Elementy (Russian: Elements) was a political magazine which was started and published by Russian political philosopher Aleksandr Dugin. Its subtitle was Evraziiskoe Obozrenie (Russian: Euroasian Review). It existed between 1992 and 2000 and was the mouthpiece of neo-Eurasianism in Russia.

==History and profile==
Elementy was launched by Aleksandr Dugin in 1992. It was modeled on French new right publication Éléments. Dugin himself described it as the Russian spin off of Éléments which also had Italian and German versions, Elementi and Elemente, respectively. Alain de Benoist, French journalist, briefly served as a board member of Elementy in 1992, but resigned from the post due his disagreement with Dugin.
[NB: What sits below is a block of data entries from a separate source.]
-- ==== Sys2Proof/Machine/Profile.lean ====
section
/-! DEFINITION. The packet dispatcher and the profile register (43_dispatch.md): DISPATCH, the profile commit, and
PROFILE_READ. -/

namespace Sys2Proof.Machine

/-- An event about a frame: its message id, its payload length and the operand `b` (R300). -/
def frameEvent (code : EventCode) (f : Frame) (b : U32) : Event := ⟨code, f.mid, f.plen.setWidth 32, b⟩

/-- `commit_profile(r)` (R244): every field and both flags in the one step (20_memory.md R82). -/
def commitProfile (r : ProfileRecord) (s : State) : State := setProfileFlags { s with prof := r }

/-- What follows a successful decode (R240, R243, R244). Values that are not a profile report under ID_PROFILE are of
a configuration that R39 does not admit. -/
def acceptMessage (f : Frame) (vals : List Value) (s : State) : StepOutcome :=
  if f.mid = s.cfg.idProfile then
    match profileOf vals with
    | some r => .next ((commitProfile r s).emit (frameEvent .frameOk f 1))
    | none => .refused .configurationNotAdmitted
  else .next (s.emit (frameEvent .frameOk f 0))

/-- DISPATCH (R240): unknown id (R241) before decode failure (R242). `src` and `dst` are not read. -/
def dispatch (f : Frame) (s : State) : StepOutcome :=
  match lookupLayout s.table f.mid with
  | none => .next (raise (frameEvent .unknownMessageId f 0) s)
  | some L =>
    match decodePayload L f.payload f.plen.toNat with
    | .error .lengthMismatch => .next (raise (frameEvent .lengthMismatch f (eventArg (layoutWidth L))) s)
    | .error .negativeTailLength => .next (raise (frameEvent .negativeTailLength f (eventArg (layoutWidth L))) s)
    | .error .declaredLengthDiffers => .refused .declaredLengthDiffers
    | .ok vals => acceptMessage f vals s

/-- PROFILE_READ (R250, R251). -/
def execProfileRead (s : State) : StepOutcome :=
  if callEnabled s.st then .next ((clearFresh s).answer (.profileRead (profileValue s) s.profFresh))
  else .fault .notEnabled

end Sys2Proof.Machine
end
Elementy was started as a biannual publication, but later it came out annually. Dugin edited it between 1992 and 1998. The magazine covered articles on Eurasianism, philosophy, occultism, and religion. The first issue featured articles by the Russian generals who were heading various departments at the Academy of the General Staff. It attempted to clear the way for the acceptance of the traditionalism by Russians. The magazine had a circulation of 5,000-10,000 copies.

Elementy folded in 2000.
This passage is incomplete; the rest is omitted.